-- ==== Sys2Proof/Machine/Pins.lean ====
section
/-! DEFINITION. Machine/Pins.lean: what each signal pin shows (R43, R54, R69, R102, R425), a view of the state: no command reads it. -/

namespace Sys2Proof.Machine

/-- What a pin shows: high-impedance, a level, an input, or what its unit drives there (a link, a clock, data, a bus). -/
inductive PinLevel where
  | highZ | low | high | input | runs
  deriving DecidableEq, Repr

/-- The signals of R54 and R425 whose pins have a state of their own. -/
inductive Signal where
  | netTx (n : Fin 4) | irmTx | bypassA | bypassB | dout (port : Fin 16) | portIn (port : Fin 16) | mclk (group : Fin 8)
  | clkout (n : Fin 8) | pulse (n : Fin 4) | roleClaimN | faultOk | rstOutN | host | idBus | mgt | mdio | gpio | flash | ddr
  | ddrCke | ddrResetN | gnssTxd | hostRdy | serdesRef
  deriving DecidableEq, Repr

/-- A level. -/
def drivenTo (high : Bool) : PinLevel := if high then .high else .low

/-- DIS_STATE of an output that is disabled: 0 low, 1 high-impedance (R77). -/
def disState (v : Bool) : PinLevel := if v then .highZ else .low

/-- An output clock's pin (R54, R69, R70): driven low outside service; a running one drives its clock, a gated one is low, and one that
is disabled or has not started takes DIS_STATE. -/
def Dev.clkoutPin (d : Dev) (n : Nat) : PinLevel :=
  if d.mode.mode = .bootstrap then .highZ
  else if !d.outService then .low
  else if d.on (F.CLK_OUT_STATUS_RUNNING.at [n]) then .runs
  else if d.on (F.CLK_OUT_STATUS_GATED.at [n]) then .low
  else disState (d.on (F.CLK_OUT_CFG_DIS_STATE.at [n]))

/-- A media clock's pin (R54, R64, R75): a fade into SAFE_HOLD keeps it running, and then it is driven low. -/
def Dev.mclkPin (d : Dev) (g : Nat) : PinLevel :=
  if d.mode.mode = .bootstrap then .highZ
  else if d.mode.mode = .safeHold && !d.fading then .low
  else if d.on (F.CLK_MCLK_CFG_EN.at [g]) then .runs
  else disState (d.on (F.CLK_MCLK_CFG_DIS_STATE.at [g]))

/-- A pulse output's pin (R54, R102): driven in service alone, active from each leading edge for WIDTH × 10 µs. -/
def Dev.pulsePin (d : Dev) (p : Nat) : PinLevel :=
  if !d.serving then .highZ
  else
    let active := match (d.pulseSt p).last with
      | some e => e.le d.time.tai && d.time.tai.lt (d.pulseEnd p e)
      | none => false
    drivenTo (active != d.on (F.REF_PULSE_CFG_POLARITY.at [p]))

/-- What a signal's pin shows. Unpowered, in RESET or with TEST_EN high the device drives nothing (R43, R54). DESIGN CHOICE (log 191). -/
def Dev.pin (d : Dev) (x : Signal) : PinLevel :=
  if !d.alive || d.pins.testEn then (match x with | .portIn _ => .input | _ => .highZ)
  else match x with
    | .netTx _ | .irmTx | .mgt | .mdio | .idBus => .runs
    | .flash => if d.rd F.GCTL_BOOT_STATUS_BOOT_STEP < 1 then .highZ else .runs
    | .bypassA => drivenTo (!d.on F.NET_BYPASS_STATUS_A_ENERGISED)
    | .bypassB => drivenTo (!d.on F.NET_BYPASS_STATUS_B_ENERGISED)
    | .dout p => if d.drives && 2 ≤ d.aptState p.val then .runs else .highZ
    | .portIn _ => .input
    | .mclk g => d.mclkPin g.val
    | .clkout n => d.clkoutPin n.val
    | .pulse n => d.pulsePin n.val
    | .roleClaimN => if d.pair.claiming then .low else .highZ
    | .faultOk => (match d.faultOk with | some b => drivenTo b | none => .highZ)
    | .rstOutN => drivenTo d.pins.rstOut
    | .host => if d.pins.hostRole then .runs else .highZ
    | .gpio => if d.mode.mode = .bootstrap then .input else .runs
    | .ddr => if d.rd F.GCTL_BOOT_STATUS_BOOT_STEP < 4 then .highZ else .runs
    | .ddrCke => if d.rd F.GCTL_BOOT_STATUS_BOOT_STEP < 4 then .highZ else if d.clk.rootLost then .low else .runs
    | .ddrResetN => if d.rd F.GCTL_BOOT_STATUS_BOOT_STEP < 4 then .highZ else if d.clk.rootLost then .high else .runs
    | .gnssTxd => if d.mode.mode = .bootstrap then .high else .runs
    | .hostRdy => .low
    | .serdesRef =>
      if d.mode.mode = .bootstrap then .highZ
      else if d.on F.CLK_ROOT_CTL_SRD_REF_EN && !d.on F.CLK_ROOT_STATUS_ON_BACKUP then .runs else .low

end Sys2Proof.Machine
end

TASK TO CARRY OUT: Output the lines above between the one holding "high-impedance (R77). -/" and the one holding "else disState (d.on (F.CLK_MCLK_CFG_DIS_STATE.at", inclusive, with nothing before or after them.

RESULT FOR THIS TASK:
/-- DIS_STATE of an output that is disabled: 0 low, 1 high-impedance (R77). -/
def disState (v : Bool) : PinLevel := if v then .highZ else .low

/-- An output clock's pin (R54, R69, R70): driven low outside service; a running one drives its clock, a gated one is low, and one that
is disabled or has not started takes DIS_STATE. -/
def Dev.clkoutPin (d : Dev) (n : Nat) : PinLevel :=
  if d.mode.mode = .bootstrap then .highZ
  else if !d.outService then .low
  else if d.on (F.CLK_OUT_STATUS_RUNNING.at [n]) then .runs
  else if d.on (F.CLK_OUT_STATUS_GATED.at [n]) then .low
  else disState (d.on (F.CLK_OUT_CFG_DIS_STATE.at [n]))

/-- A media clock's pin (R54, R64, R75): a fade into SAFE_HOLD keeps it running, and then it is driven low. -/
def Dev.mclkPin (d : Dev) (g : Nat) : PinLevel :=
  if d.mode.mode = .bootstrap then .highZ
  else if d.mode.mode = .safeHold && !d.fading then .low
  else if d.on (F.CLK_MCLK_CFG_EN.at [g]) then .runs
  else disState (d.on (F.CLK_MCLK_CFG_DIS_STATE.at [g]))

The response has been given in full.